-- ==== Sys2Proof/Machine/State.lean ====
section
/-! DEFINITION. Everything the engine holds, block by block as the manual's outline divides it, and the state right
after reset. Plain data throughout; the tables of slots, lanes, branches, buckets, spill entries, containers and open
places are sparse `Table`s whose resting values are given beside their types. -/

namespace Sys2Proof.Machine

/-! ## Names of the manual's enumerated values (R164) -/

/-- R165. -/
inductive DevState where | starting | restore | service | fault
  deriving DecidableEq, Repr
/-- R166. -/
inductive ResetCause where | power | pin | command
  deriving DecidableEq, Repr
/-- R169, R171. -/
inductive StoreState where | invalid | valid | saving
  deriving DecidableEq, Repr
/-- R1, R3. -/
inductive SlotState where | free | active | draining | aborting
  deriving DecidableEq, Repr
/-- R27, R30, R31. -/
inductive CutReason where | max | strict | loose | mark | endCut
  deriving DecidableEq, Repr
/-- R66, R68. -/
inductive VerdictKind where | new | dup | pass
  deriving DecidableEq, Repr
/-- R78. -/
inductive ContState where | free | open_ | full | durable | reclaimable | lost
  deriving DecidableEq, Repr
/-- R96. -/
inductive FullCause where | space | flush | seal
  deriving DecidableEq, Repr
/-- R119. -/
inductive MarkPhase where | none | open_ | sealing
  deriving DecidableEq, Repr
/-- R124. -/
inductive Outcome where | clean | mismatch | tainted | violation
  deriving DecidableEq, Repr
/-- R124. -/
inductive LengthMatch where | matched | different | unknown
  deriving DecidableEq, Repr
/-- R33. -/
inductive LaneState where | idle | working | waiting
  deriving DecidableEq, Repr
/-- R60. -/
inductive LookupState where | queued | pending | reading | read | blocked
  deriving DecidableEq, Repr
/-- R134. -/
inductive BranchPhase where | cold | hot
  deriving DecidableEq, Repr
/-- R152. -/
inductive LinkCause where | check | length | overrun
  deriving DecidableEq, Repr
/-- R16, R18. -/
inductive CloseReason where | closed | aborted
  deriving DecidableEq, Repr
/-- R157's table of reasons. -/
inductive Reason where
  | badState | unknownKind | badLength | noSlot | branchBusy | noStream | badProfile | markBusy | noMark | slotHeld
  | locked | held | range | queueFull | offset | noReport | settingsBusy | noContainer
  deriving DecidableEq, Repr
/-- The 29 request kinds in the order of their codes (R153). -/
inductive ReqKind where
  | status | reset | credit | setSetting | saveSettings | declare | seed | beginService
  | openStream | data | mark | seal | readReport | ackReport | retime | setWeight | setPacing | snapshot | close | abort
  | durable | lost | free | flush | queryContainer | release | clearHold | resetBaseline | queryBranch
  deriving DecidableEq, Repr
/-- The values OPEN, RETIME and SET PACING can bring into range, in the order of their codes (R164). -/
inductive ClampField where
  | lmin | ltgt | lmax | ks | kl | seed | interval | lengthCheck | weight | pacingPeriod | threshold
  deriving DecidableEq, Repr

/-! ## Start-up and settings controller (chapter 10) -/

/-- R169: the fifteen settings, in setting-number order. -/
structure Settings where
  lmin : Nat
  ltgt : Nat
  lmax : Nat
  ks : Nat
  kl : Nat
  seed : Nat
  interval : Nat
  lengthCheck : Nat
  weight : Nat
  pacing : Nat
  threshold : Nat
  frameExp : Nat
  capacityMib : Nat
  margin : Nat
  minSampleMib : Nat
  deriving DecidableEq, Repr

/-- R169: the factory values. -/
def Settings.factory : Settings :=
  ⟨2048, 8192, 32768, 14, 12, 0, 300, 0, 4, 250, 32, 7, 16, 256, 16⟩

/-- R164: one seed entry as carried. -/
structure SeedEntry where
  fp : Fp
  length : Nat
  container : Nat
  offset : Nat
  refs : Nat
  deriving DecidableEq, Repr

/-- R173: a SEED being worked: the entries not yet dealt with, the one holding the port first, and the counts. -/
structure SeedWork where
  rest : List SeedEntry
  taken : Nat
  field : Nat
  container : Nat
  duplicate : Nat
  room : Nat
  deriving DecidableEq, Repr

/-- The start-up and settings controller. -/
structure Ctl where
  /-- R165. -/
  dev : DevState
  /-- R166. -/
  cause : ResetCause
  /-- R166: the reset pin as it stands; while it is held the engine stays in reset. -/
  pinHeld : Bool
  /-- R168: the clearing of index memory is under way. -/
  clearing : Bool
  /-- R168: READY waits for room in the notice queue. -/
  readyHeld : Bool
  /-- R169: the working settings. -/
  settings : Settings
  /-- R169. -/
  settingsValid : Bool
  /-- R169: the copy in the settings store, absent when the store is blank or its check value disagrees. -/
  storeCopy : Option Settings
  /-- R169, R171. -/
  storeState : StoreState
  /-- R171: the copy being programmed. -/
  programming : Option Settings
  /-- R171: SETTINGS SAVED waits for room; the values written. -/
  savedHeld : Option Settings
  /-- R76. -/
  corrected : Nat
  /-- R176: set in FAULT; the one cause is INDEX MEMORY. -/
  faultCause : Bool
  /-- R176: the FAULT notice waits for room; the state the device was in. -/
  faultPending : Option DevState
  /-- R167: a RESET has been taken and waits for its reply's transmission. -/
  resetTaken : Bool
  /-- R173: the SEED being worked, which stands at the head of the request queue. -/
  seedWork : Option SeedWork
  /-- R174: BEGIN SERVICE held in step 1, with the number of containers made RECLAIMABLE so far. -/
  beginWork : Option Nat
  deriving DecidableEq, Repr

/-! ## Chunking, spans, marks, verdicts (chapters 1, 2, 6, 7) -/

/-- R22, R24: a chunking profile with the gear table made from its seed. -/
structure Profile where
  lmin : Nat
  ltgt : Nat
  lmax : Nat
  ks : Nat
  kl : Nat
  seed : Nat
  gear : List Word32
  deriving DecidableEq, Repr

/-- R25: a chunker context. The accumulator holds the chunk's bytes so far, latest first: the digest's working state
is a function of them (log entry 1). -/
structure Ctx where
  hash : Word32
  len : Nat
  start : Nat
  acc : List Byte
  deriving DecidableEq, Repr

/-- R13: an entry of an input queue. -/
inductive Entry where
  | data (offset : Nat) (bytes : List Byte)
  | mark (offset : Nat)
  | endMark (offset : Nat)
  deriving DecidableEq, Repr

/-- R114: the eight counters of a span. -/
structure Counters where
  bytes : Nat
  chunks : Nat
  newChunks : Nat
  newBytes : Nat
  dupChunks : Nat
  dupBytes : Nat
  passChunks : Nat
  passBytes : Nat
  deriving DecidableEq, Repr

/-- Counters at 0. -/
def Counters.zero : Counters := ⟨0, 0, 0, 0, 0, 0, 0, 0⟩

/-- R114: a span record. -/
structure Span where
  number : Nat
  start : Nat
  endOff : Option Nat
  outstanding : Nat
  counters : Counters
  deps : List Nat
  tainted : Bool
  lostDeps : Nat
  retired : Bool
  deriving DecidableEq, Repr

/-- R114: a span at its start. -/
def Span.fresh (number start : Nat) : Span := ⟨number, start, none, 0, .zero, [], false, 0, false⟩

/-- R119: a mark record. -/
structure Mark where
  phase : MarkPhase
  id : Option Nat
  offset : Option Nat
  cut : Bool
  sealLen : Option Nat
  timer : Nat
  limit : Nat
  deriving DecidableEq, Repr

/-- R119: the record in phase NONE. -/
def Mark.none_ : Mark := ⟨.none, none, none, false, none, 0, 0⟩
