-- ==== Sys2Proof/Machine/Containers.lean ====
section
/-! DEFINITION. The placement unit's operations on containers that other blocks share (chapter 5): closing to FULL,
freeing, the accounting of a removed index entry, and the removal of a container from dependency sets. -/

namespace Sys2Proof.Machine

/-- R96: the placement unit holds an event for room. -/
def State.holdPlace (s : State) (h : PlaceHold) : State := { s with place := { s.place with held := some h } }

/-- R96: the placement unit holds nothing any longer. -/
def State.unholdPlace (s : State) : State := { s with place := { s.place with held := none } }

/-- R84, R86, R87: an OPEN container is closed to FULL, with its CONTAINER FULL notice. The caller has tested the
notice queue's room. -/
def State.closeToFull (s : State) (c : Nat) (cause : FullCause) : State :=
  let k := s.container c
  let g := k.group.getD 0
  let s := (s.setContainer c { k with state := .full }).setOpenPlace g none
  { s with place := { s.place with nFull := s.place.nFull + 1 } }.enter (.containerFull c g k.fill k.entries cause)

/-- R69: a BLOCKED head becomes PENDING again. -/
def unblockHead : List QLookup → List QLookup
  | q :: t => (if q.state = .blocked then { q with state := .pending } else q) :: t
  | [] => []

/-- R89, R69: a container number joins the tail of the free list, and a BLOCKED head becomes PENDING. -/
def State.joinFreeList (s : State) (c : Nat) : State :=
  { s with
    place := { s.place with freeList := s.place.freeList ++ [c] }
    index := { s.index with lookups := unblockHead s.index.lookups } }

/-- R78, R92, R94: a container becomes FREE and its number joins the free list. -/
def State.freeContainer (s : State) (c : Nat) : State := (s.setContainer c .free).joinFreeList c

/-- R100: with no container LOST the walker becomes IDLE, unless a sweep operation is in progress. -/
def State.restWalker (s : State) : State :=
  match s.index.other with
  | some (.sweep _) => s
  | _ => if s.place.nLost = 0 then { s with walker := { s.walker with sweeping := false } } else s

/-- R94: a LOST container becomes FREE, with its CONTAINER FREED notice. The caller has tested room. -/
def State.freeLost (s : State) (c : Nat) : State :=
  let g := (s.container c).group.getD 0
  let s := (s.freeContainer c).enter (.containerFreed c g)
  { s with place := { s.place with nLost := s.place.nLost - 1 } }.restWalker

/-- R91: a DURABLE container with no entries becomes RECLAIMABLE, with its notice. The caller has tested room. -/
def State.reclaim (s : State) (c : Nat) : State :=
  let k := s.container c
  let s := s.setContainer c { k with state := .reclaimable }
  { s with place := { s.place with nReclaimable := s.place.nReclaimable + 1 } }.enter
    (.containerReclaimable c (k.group.getD 0) k.fill)

/-- R79, R91, R94: whether the removal of one entry of the container makes a notice. -/
def State.removalNotice (s : State) (c : Nat) : Bool :=
  let k := s.container c
  k.entries - 1 == 0 && (k.state == .durable || k.state == .lost)

/-- R79, R91, R94: the accounting of the removal of an entry of that length. The caller has tested room where
`removalNotice` holds. -/
def State.account (s : State) (c length : Nat) : State :=
  let k := s.container c
  let s := s.setContainer c { k with entries := k.entries - 1, live := k.live - length }
  if k.entries - 1 = 0 then
    match k.state with
    | .durable => s.reclaim c
    | .lost => s.freeLost c
    | _ => s
  else s

/-! ## Dependency sets -/

/-- Every span of the slot, changed. -/
def Slot.mapSpans (sl : Slot) (f : Span → Span) : Slot :=
  { sl with current := sl.current.map f, ended := sl.ended.map f }

/-- R114: a live span whose dependency set holds the container. -/
def Span.holds (c : Nat) (sp : Span) : Bool := !sp.retired && sp.deps.contains c

/-- The number of live spans of a slot whose sets hold the container. -/
def Slot.spansHolding (c : Nat) (sl : Slot) : Nat :=
  (if sl.current.any (Span.holds c) then 1 else 0) + (if sl.ended.any (Span.holds c) then 1 else 0)

/-- R97: the number of live spans, over all streams, whose sets hold the container. -/
def State.spansHolding (s : State) (c : Nat) : Nat := (s.slots.map (fun p => p.2.spansHolding c)).sum

/-- R90: the container leaves the set of a live span that holds it. -/
def Span.dropDep (c : Nat) (sp : Span) : Span :=
  if sp.holds c then { sp with deps := sp.deps.filter (fun d => d != c) } else sp

/-- R93, R118: a live span that holds the container is tainted as the container leaves its set. -/
def Span.taintDep (c : Nat) (sp : Span) : Span :=
  if sp.holds c then
    { sp with
      deps := sp.deps.filter (fun d => d != c)
      tainted := true
      lostDeps := satAdd 65535 sp.lostDeps 1 }
  else sp

/-- Every slot, changed by a function that leaves a FREE slot FREE. -/
def State.mapSlots (s : State) (f : Slot → Slot) : State := { s with slots := s.slots.map (fun p => (p.1, f p.2)) }

end Sys2Proof.Machine
end

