-- ==== Sys2Proof/Machine/Verdicts.lean ====
section
/-! DEFINITION. Verdict batches and the end of a stream (chapter 6, and R16, R18): calling for a batch, making it,
the last batch, and STREAM CLOSED. -/

namespace Sys2Proof.Machine

/-- R105: the pacing counter clears, and a pending period becomes active. -/
def Slot.clearPacing (sl : Slot) : Slot :=
  { sl with
    pacingCounter := 0
    activePacing := match sl.pendingPacing with | some p => some p | none => sl.activePacing
    pendingPacing := none }

/-- R107, R108, R110, R111: a batch is made of every filled verdict; it is the last batch if those conditions hold,
and the last batch of an ABORTING stream discards its reports (R18). Its consumed offset is the stream's as R37 keeps
it, which rises when a lane finishes an entry, so that a verdict on a chunk cut earlier in that entry can be in a
batch whose consumed offset lies below the chunk's end, although R108 says that it never does (DESIGN CHOICE, log
entry 42). Which batch it is is judged at its making. A FINAL batch that was called for behind a made batch, and whose
DRAINING stream was then aborted while a lane still stands at the END marker, is thus an ordinary one, possibly of count
0, and the FINAL and ABORTED one follows: R112 has a due batch be ordinary while the conditions of R111 do not hold,
where R110 has the batch made for that call be FINAL whenever it is made (DESIGN CHOICE, log entry 46). -/
def State.makeBatch (s : State) (n : Nat) : State :=
  let sl := s.slot n
  let last := s.lastBatchDue n
  let aborted := last && sl.state == .aborting
  let batch : Batch := ⟨sl.consumed, last, aborted, sl.filled⟩
  let s := s.setSlot n
    { sl.clearPacing with filled := [], madeBatch := some batch, due := false, finalMade := sl.finalMade || last }
  if aborted then s.discardReports n else s

/-- R107: a batch is called for. After its last batch the stream makes no further one (R110). -/
def State.callBatch (s : State) (n : Nat) : State :=
  let sl := s.slot n
  if sl.finalMade then s
  else if sl.madeBatch.isNone then s.makeBatch n
  else s.setSlot n { sl with due := true }

/-- R1, R10, R16: the slot becomes FREE and its branch unbound; a lane that still stands at the stream's END marker
lets it go (log entry 8). -/
def State.freeSlot (s : State) (n : Nat) : State :=
  let b := (s.slot n).branch.getD 0
  let s := (s.setBranch b { s.branch b with bound := none }).setSlot n .free
  [1, 2, 3, 4].foldl
    (fun s l =>
      match (s.lane l).work with
      | some w => if w.slot = n then { s.setLane l .idle with waitOrder := s.waitOrder.filter (fun k => k != l) } else s
      | none => s) s

/-- R16, R18: the STREAM CLOSED notice of a slot. -/
def closedNotice (n : Nat) (sl : Slot) : Notice :=
  .streamClosed n (sl.branch.getD 0) (if sl.state = .aborting then .aborted else .closed) sl.nextOffset sl.consumed

/-- R16, R18: STREAM CLOSED is made if it is due and has room, and with its entry the slot becomes FREE; without room
the slot stays as it is and the notice waits. -/
def State.tryClose (s : State) (n : Nat) : State :=
  if s.inService && (s.slot n).closeDue && s.hasRoom then (s.enter (closedNotice n (s.slot n))).freeSlot n else s

/-- R16, R160: a waiting STREAM CLOSED enters the notice queue. -/
def execHeldStreamClosedEntry (slot : Nat) (s : State) : Host.Outcome State Fault Refusal :=
  .next (s.tryClose slot)

end Sys2Proof.Machine
end

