-- ==== Sys2Proof/Safety.lean ====
section
/-! DEFINITION. The terms the statements are written in: the state invariants, what it is for a request to be taken
from the head of the request queue and answered, the state after a reset, and the refusals of R2 and R4 written out. -/

namespace Sys2Proof.Machine

/-! ## Invariants -/

/-- Every sparse table is in its canonical form, and every entry of the spill table stands under its own key. -/
abbrev State.Canonical (s : State) : Prop :=
  tableWf Slot.free s.slots = true ∧ tableWf Lane.idle s.lanes = true ∧
    tableWf Bucket.empty s.index.buckets = true ∧ tableWf none s.index.spill = true ∧
    tableWf Container.free s.place.containers = true ∧ tableWf none s.place.openPlaces = true ∧
    tableWf Branch.fresh s.monitor.branches = true ∧
    ∀ p ∈ s.index.spill, ∀ x, p.2 = some x → p.1 = x.entry.fp.toNat * 2 ^ 32 + x.entry.length

/-- R169: every setting lies in the range its row gives. -/
structure Settings.InRange (w : Settings) : Prop where
  lmin : 256 ≤ w.lmin ∧ w.lmin ≤ 16384
  ltgt : 256 ≤ w.ltgt ∧ w.ltgt ≤ 65536
  lmax : 1024 ≤ w.lmax ∧ w.lmax ≤ 65536
  ks : 8 ≤ w.ks ∧ w.ks ≤ 20
  kl : 6 ≤ w.kl ∧ w.kl ≤ 20
  seed : w.seed ≤ 4294967295
  interval : 10 ≤ w.interval ∧ w.interval ≤ 3600
  lengthCheck : w.lengthCheck ≤ 1
  weight : w.weight ≤ 255
  pacing : 1 ≤ w.pacing ∧ w.pacing ≤ 10000
  threshold : 1 ≤ w.threshold ∧ w.threshold ≤ 64
  frameExp : 6 ≤ w.frameExp ∧ w.frameExp ≤ 8
  capacityMib : 4 ≤ w.capacityMib ∧ w.capacityMib ≤ 64
  margin : w.margin ≤ 1024
  minSampleMib : 1 ≤ w.minSampleMib ∧ w.minSampleMib ≤ 1024

/-- R13, R19, R39, R44, R46, R60, R76, R137, R152, R155 to R160, R169: the queues and counters lie within the ranges the
manual gives them. -/
structure State.Bounded (s : State) : Prop where
  credit : s.link.credit ≤ 255
  outstanding : s.link.outstanding ≤ 16
  /-- R155 to R157: every outstanding request waits, or its reply does, or its DATA REFUSED does. -/
  answered : s.link.requests.length + s.link.replies.length + (if s.dataHeld = none then 0 else 1) = s.link.outstanding
  notices : s.link.notices.length ≤ 128
  check : s.link.checkCount ≤ 4294967295
  length : s.link.lengthCount ≤ 4294967295
  overrun : s.link.overrunCount ≤ 4294967295
  served : 1 ≤ s.link.lastServed ∧ s.link.lastServed ≤ 64
  corrected : s.ctl.corrected ≤ 4294967295
  lookups : s.index.lookups.length ≤ 64
  releases : s.index.releases.length ≤ 256
  inputs : ∀ n, (s.slot n).queue.length ≤ 8
  start : 1 ≤ s.sched.startSlot ∧ s.sched.startSlot ≤ 64
  frameLen : s.sched.frameLen = 64 ∨ s.sched.frameLen = 128 ∨ s.sched.frameLen = 256
  grants : s.sched.grantCount ≤ s.sched.frameLen
  shares : ∀ n, (s.slot n).budget ≤ 255 ∧ (s.slot n).activeWeight ≤ 255 ∧
    ∀ w, (s.slot n).pendingWeight = some w → w ≤ 255
  settings : s.ctl.settings.InRange
  stored : (∀ w, s.ctl.storeCopy = some w → w.InRange) ∧ ∀ w, s.ctl.programming = some w → w.InRange

/-- R60, R62: a lookup that keeps its bucket in flight. -/
def QLookup.flies (q : QLookup) : Bool := q.state == .reading || q.state == .read

/-- R62: the bucket of the one other operation. -/
def OtherOp.bucket : OtherOp → Nat
  | .release b => b
  | .sweep b => b
  | .seed b => b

···

Looking at the records above, say how many lines contain the string "frameExp". Give the number and no other words.

2